__/ [Who Turned Off The Lights?] on Tuesday 14 February 2006 08:18 \__
> On Tue, 14 Feb 2006 07:45:21 +0000, Roy Schestowitz wrote:
>> __/ [Who Turned Off The Lights?] on Tuesday 14 February 2006 07:10 \__
>>> On Mon, 13 Feb 2006 22:33:54 -0800, Ed Jay wrote:
>>>> __/ [Tony] on Tuesday 14 February 2006 03:06 \__
>>>>> needin4mation@xxxxxxxxx wrote:
>>>> It seems, especially in this NG, to mean any message containing even a
>>>> modicum of commercial content that someone doesn't want to see. That
>>>> gets reported as spam.
>>> Too bad the real world can't keep me from being bombarded by commercial
>>> content I'd rather not see on the highway, on TV, on the radio and yes,
>>> even on Yahoo and MSN which in one way or another MIGHT further explain
>>> Google's success (which as of this writing had only 134 characters incl.
>>> spaces on their homepage compared with over 3,000 for MSN and 3,000 for
>>> Yahoo.) Simplicity may very well have been Goog's calling card.
>> If you thought /that/ was bad, lookie here (breaking news):
>> "Microsoft's new OS Vista "Welcome Center" screen, seen by all PC users
>> when they start their computers, will display ads. Because that practice
>> has caused complaints, the company is facing trouble from the U.S.
>> Department of Justice as well as states attorneys general who are
>> considering legal action. A report was filed last Wednesday with the judge
>> handling Microsoft's antitrust compliance."
> Hmmm, could it be Microsoft's dire and tired attempts at catching up with
> Google's treasure-troves of advertising translated into mega-money?
> Naaaaah, I say it's Good 'Ole Bill's inability to get a woody unless
> someone whispers "antitrust" and "class action suit" in his ear every other
Well, in this particular circumstance, I couldn't care less about the
/impact/ of the strategy. My intent, nonetheless, is to give people another
yet illustration of how Microsoft misuses the desktop monopoly. Let reality
drive them away.
I never log into Windows machines, so the move above affects me not. This is
by all means different from moves that break crossover applications and
cripple communication (both formats and protocols) with Open Source
appliances, which often reside in the same enivironment or server room.

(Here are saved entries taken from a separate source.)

-- ==== Sys2Proof/Machine/Transfer.lean ====
section
/-! DEFINITION. Transfer clauses of the memory-side cache and of the link ports (R222, R284, R288 to R296, R306, R307,
R311 to R324). -/

namespace Sys2Proof.Machine

/-! ### Transfer descriptors (Table 10-5, R307) -/

/-- What R307 asks of a transfer descriptor: NEED and LIMIT of the first rule broken. `op` 1 READ, 2 WRITE, 3 GATHER,
4 WINDOW_FILL. -/
def xferCheck (op seat : Nat) (d : XferDesc) : Option (Nat × Nat) :=
  let one := seat != 0x3FF
  firstFail [
    (d.hmode != 3, d.hmode.toNat, 2),
    (decide (1 ≤ d.rowBytes.toNat), d.rowBytes.toNat, 0xFFFFFFC0), (d.rowBytes.toNat % 64 == 0, d.rowBytes.toNat, d.rowBytes.toNat / 64 * 64),
    (op != 3 || decide (d.rowBytes.toNat ≤ 8192), d.rowBytes.toNat, 8192),
    (decide (1 ≤ d.rows.toNat), d.rows.toNat, 65535),
    (d.hbmLo.toNat % 64 == 0, d.hbmLo.toNat, d.hbmLo.toNat / 64 * 64),
    (d.hmode != 2 || decide (d.obj.toNat ≤ 20), d.obj.toNat, 20),
    (d.hmode != 2 || one, d.hmode.toNat, 0),
    (!d.smodeCtx || one, 1, 0),
    (op != 2 || d.hmode != 2 || d.obj != 0, d.obj.toNat, 1)]

/-- The scratchpad side of a transfer lies within scratchpad (its corners, DEDUCED: log entry 69). -/
def xferInside (op : Nat) (d : XferDesc) : Bool :=
  extentOk d.smodeCtx d.spOff.toNat d.spPitch.toNat d.rows.toNat d.rowBytes.toNat
    && (op != 3 || extentOk d.smodeCtx d.indexOff.toNat 0 1 (4 * d.rows.toNat))

/-- The 64-bit HBM offset of a descriptor. -/
def xHbm (d : XferDesc) : Nat := d.hbmLo.toNat + 0x100000000 * d.hbmHi.toNat

/-- The program-space address of a program-space or stem-relative offset: the base of the gallery's tick-stem slot is
added to a stem-relative one (R222). -/
def State.xferBase (s : State) (g hmode off : Nat) : Nat :=
  if hmode = 1 then s.stemBase (natAt s.tk.tickStem g) + off else off

/-- A run of 64-byte pieces of an object read. -/
def State.objRead (s : State) (r : Option Request) (g obj off n : Nat) : List Byte :=
  (List.range (n / 64)).flatMap fun k => s.objRead64 r g obj (off + 64 * k)

/-- A run of 64-byte pieces of an object written. -/
def State.objWrite (s : State) (r : Option Request) (g obj off : Nat) (bs : List Byte) : State :=
  (List.range (bs.length / 64)).foldl (fun u k => u.objWrite64 r g obj (off + 64 * k) ((bs.drop (64 * k)).take 64)) s

/-- A row read from the memory side of a transfer. -/
def State.xferRead (s : State) (r : Option Request) (g : Nat) (d : XferDesc) (off : Nat) : List Byte :=
  if d.hmode = 2 then s.objRead r g d.obj.toNat off d.rowBytes.toNat
  else s.progRead g (s.xferBase g d.hmode.toNat off) d.rowBytes.toNat

/-- A row written to the memory side of a transfer. -/
def State.xferWrite (s : State) (r : Option Request) (g : Nat) (d : XferDesc) (off : Nat) (bs : List Byte) : State :=
  if d.hmode = 2 then s.objWrite r g d.obj.toNat off bs
  else s.progWrite g (s.xferBase g d.hmode.toNat off) bs

/-- Every row of a transfer's memory side lies in program space; object-relative bytes that are not resident read +0 or
are discarded (R307). -/
def State.memInside (s : State) (g : Nat) (d : XferDesc) (offs : List Nat) : Bool :=
  d.hmode == 2 || offs.all fun o => decide (s.xferBase g d.hmode.toNat o + d.rowBytes.toNat ≤ progSize)

/-- HBM slots of a transfer on the gallery's two stacks, with the address of each 4 KiB page, and bytes on the monitors
of the stacks (Tables 18-1 and 18-2). -/
def State.stackTally (s : State) (c : Issue) (event : Nat) (runs : List (Nat × Nat)) : State :=
  let g := c.gal.toNat
  let t := s.seatAt g c.seat.toNat
  runs.foldl (fun u p =>
    let st := 2 * g + stackBit p.1
    let u1 := u.tally ⟨0x20 * g + 28 + stackBit p.1, event, 7, t.map (·.inst), seatTag t, c.stream.toNat,
      some (p.1 / 4096), p.2 / 64⟩
    if event = 2 then u1.tallyPort (14 + st) p.2 0 else u1.tallyPort (14 + st) 0 p.2) s

/-- The runs of a transfer's memory side. -/
def State.xferRuns (s : State) (g : Nat) (d : XferDesc) (offs : List Nat) : List (Nat × Nat) :=
  offs.flatMap fun o => pageRuns (if d.hmode = 2 then o else s.xferBase g d.hmode.toNat o) d.rowBytes.toNat

/-- The request behind a clause's seat. -/
def State.seatReq (s : State) (c : Issue) : Option Request :=
  (s.seatAt c.gal.toNat c.seat.toNat).bind fun t => s.reqAt t.handle

/-- Row `i` of the scratchpad side. -/
def xSpRow (d : XferDesc) (i : Nat) : Nat := d.spOff.toNat + i * d.spPitch.toNat

/-- Offsets of the rows of READ and WRITE. -/
def xRowOffs (d : XferDesc) : List Nat := (List.range d.rows.toNat).map fun i => xHbm d + i * d.hbmPitch.toNat

/-- Scratchpad lines of a transfer, none for a context side. -/
def xSpLines (d : XferDesc) : List (Nat × Nat) :=
  if d.smodeCtx then [] else (List.range d.rows.toNat).map fun i => (xSpRow d i, d.rowBytes.toNat)

/-- A memory-side cache transfer clause: nothing when it is not issued, as no descriptor that R307 forbids ever is (check 0x07, R22), nor one with an
address past its space (R509); with no slot entry that names it, nothing moves (R88). -/
def xferClause (s : State) (c : Issue) (op : Nat) (d : XferDesc) (offs : List Nat) (run : State → State) :
    Host.Outcome State Fault Refusal :=
  let g := c.gal.toNat
  if !s.issued 3 c (.xfer op d) || (xferCheck op c.seat.toNat d).isSome then keep s s
  else if !d.named then keep s (s.tallyClause c (0x20 * g + 23))
  else if !(xferInside op d && s.memInside g d offs) then keep s s
  else keep s ((run s).tallyClause c (0x20 * g + 23))

/-- Rows read into scratchpad or the context. -/
def xferIn (s : State) (c : Issue) (d : XferDesc) (offs : List Nat) : State :=
  let g := c.gal.toNat
  let t := s.seatAt g c.seat.toNat
  let r := s.seatReq c
  (List.range offs.length).foldl (fun u i => u.opWrite g d.smodeCtx t (xSpRow d i) (s.xferRead r g d (natAt offs i))) s

/-! ### The memory-side cache (R288 to R290) -/

/-- The lines of a transfer in its order: each its number, which tells apart the spaces of Table 10-5, and its set, address bits [20:6]
(R288, DESIGN CHOICE: log entry 20).  Set bits [6:0] name the stack and the pseudo-channel (R89). -/
def State.linesOf (s : State) (r : Option Request) (g : Nat) (d : XferDesc) (offs : List Nat) : List (Nat × Nat) :=
  (s.xferRuns g d offs).flatMap fun p => (List.range (p.2 / 64)).map fun k =>
    let a := p.1 + 64 * k
    let line := if d.hmode ≠ 2 then a
      else match r.bind fun q => s.objPlace q g d.obj.toNat a with
        | some (.obj k _) => 2 ^ 60 + k
        | some (.slot k _) => 2 ^ 61 + k
        | some (.req k) => 2 ^ 62 + k
        | some (.win _ o) => 2 ^ 63 + o
        | none => 2 ^ 64 + a
    (line / 64, a / 64 % 32768)

/-- The key of a line's place in a gallery's cache. -/
def cacheKey (g way set : Nat) : Nat := 0x100000 * (32 * g + way) + set

/-- What a GATHER has met in the cache: the lines it holds, how many hit, missed, were prefetched, and prefetched and used, the last line, and
the slots used on each of the gallery's 128 pseudo-channels. -/
structure CacheRun where
  cache : SMap Nat
  hits : Nat
  misses : Nat
  pre : Nat
  used : Nat
  last : Option (Nat × Nat)
  slots : SMap Nat
  deriving DecidableEq, Repr

/-- Slots that a clause has used of a line's pseudo-channel. -/
def CacheRun.used64 (x : CacheRun) (l : Nat × Nat) : Nat := smGet (fun _ => 0) x.slots (l.2 % 128)

/-- A line read from HBM in a slot of its pseudo-channel. -/
def CacheRun.load (x : CacheRun) (l : Nat × Nat) : CacheRun := { x with slots := smSet (fun _ => 0) x.slots (l.2 % 128) (x.used64 l + 1) }

/-- Lines read from HBM on one stack of the gallery. -/
def CacheRun.loads (x : CacheRun) (bit : Nat) : Nat := ((x.slots.filter fun p => p.1 / 64 == bit).map (·.2)).sum

/-- A line read from HBM and filled into one of an instance's ways; which of them is free (R288). -/
def CacheRun.fill (x : CacheRun) (g : Nat) (ways : List Nat) (f : Nat) (l : Nat × Nat) : CacheRun :=
  { x.load l with cache := smSet (fun _ => 0) x.cache (cacheKey g (natAt ways (f % ways.length)) l.2) (l.1 + 1) }

/-- A line is in one of an instance's ways. -/
def CacheRun.has (x : CacheRun) (g : Nat) (ways : List Nat) (l : Nat × Nat) : Bool :=
  ways.any fun w => smGet (fun _ => 0) x.cache (cacheKey g w l.2) == l.1 + 1

/-- One line of a GATHER looked up among its instance's ways.  A line that follows the one before it may have been prefetched in time: that is free
(R288, R290). -/
def CacheRun.line (x : CacheRun) (g : Nat) (ways : List Nat) (pf : Bool) (f : Nat) (l : Nat × Nat) : CacheRun :=
  if ways.isEmpty then { x.load l with misses := x.misses + 1 }
  else if x.has g ways l then { x with hits := x.hits + 1, last := some l }
  else
    let y := { x.fill g ways (f / 2) l with last := some l }
    if pf && f % 2 == 1 && (x.last.any fun q => q.1 + 1 == l.1) then { y with hits := y.hits + 1, pre := y.pre + 1, used := y.used + 1 }
    else { y with misses := y.misses + 1 }

/-- Lines that the clause's prefetcher fetched ahead of its last line: at most 16, how many is free, each in a slot that the clause has reserved on
the line's pseudo-channel and not used (R95, R290). -/
def CacheRun.ahead (x : CacheRun) (g : Nat) (ways : List Nat) (slots n f : Nat) : CacheRun :=
  match x.last with
  | none => x
  | some l => (List.range n).foldl (fun y k =>
      let q := (l.1 + k + 1, (l.2 + k + 1) % 32768)
      if y.has g ways q || decide (slots ≤ y.used64 q) then y else { y.fill g ways (f + k) q with pre := y.pre + 1 }) x

/-- A WRITE's lines leave every way of the gallery's cache (R289). -/
def State.cacheDrop (s : State) (g : Nat) (lines : List (Nat × Nat)) : State :=
  { s with ls := { s.ls with cache := s.ls.cache.filter fun p => !(p.1 / 0x2000000 == g && lines.any fun l => l.1 + 1 == p.2) } }

/-! ### READ, WRITE and GATHER -/

/-- READ: rows from HBM, the stem or an object to scratchpad (R306, R307). -/
def execRead (c : Issue) (d : XferDesc) (s : State) : Host.Outcome State Fault Refusal :=
  xferClause s c 1 d (xRowOffs d) fun s =>
    let g := c.gal.toNat
    ((xferIn s c d (xRowOffs d)).tallySp g 20 2 (s.seatAt g c.seat.toNat) (xSpLines d)).stackTally c 1 (s.xferRuns g d (xRowOffs d))

/-- WRITE: rows from scratchpad to HBM, the stem or an object (R289, R306, R307). -/
def execWrite (c : Issue) (d : XferDesc) (s : State) : Host.Outcome State Fault Refusal :=
  xferClause s c 2 d (xRowOffs d) fun s =>
    let g := c.gal.toNat
    let t := s.seatAt g c.seat.toNat
    let r := s.seatReq c
    let s1 := (List.range d.rows.toNat).foldl (fun u i =>
      u.xferWrite r g d (natAt (xRowOffs d) i) (s.opRead g d.smodeCtx t (xSpRow d i) d.rowBytes.toNat)) s
    ((s1.cacheDrop g (s.linesOf r g d (xRowOffs d))).tallySp g 20 1 t (xSpLines d)).stackTally c 2 (s.xferRuns g d (xRowOffs d))

/-- Offsets of the rows of a GATHER, from its index list (Table 10-5) (its corners, DEDUCED: log entry 69). -/
def State.gatherOffs (s : State) (c : Issue) (d : XferDesc) : List Nat :=
  (numsOf 4 d.rows.toNat (s.opRead c.gal.toNat d.smodeCtx (s.seatAt c.gal.toNat c.seat.toNat) d.indexOff.toNat
    (4 * d.rows.toNat))).map fun i => xHbm d + 8192 * i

Colleagues and friends who still use Windows will simply be penalised through
forced propaganda and unwanted logon delays. I sometimes think of Internet
Explorer and the poor state of Windows security as collective punishment,
which I try hard not to let myself be bothered by. It puts many Open Source
advocates in a position of considerable advantage.
>>>> That's as deceitful of putting one's competitor's name in an alt tag.
>>> Anyone recall "Miracle on 34th Street"? wherein Macy's sent everyone to
>>> their competitors? I do it all the time (without the rel="nofollow").
>>> Hmmmm, what if i was to begin to include their names and such within my
>>> alt tags. How much trouble could I get in? Not that I'm encouraging any
>>> of this...but just for the sake of argument. What would the aftermath be?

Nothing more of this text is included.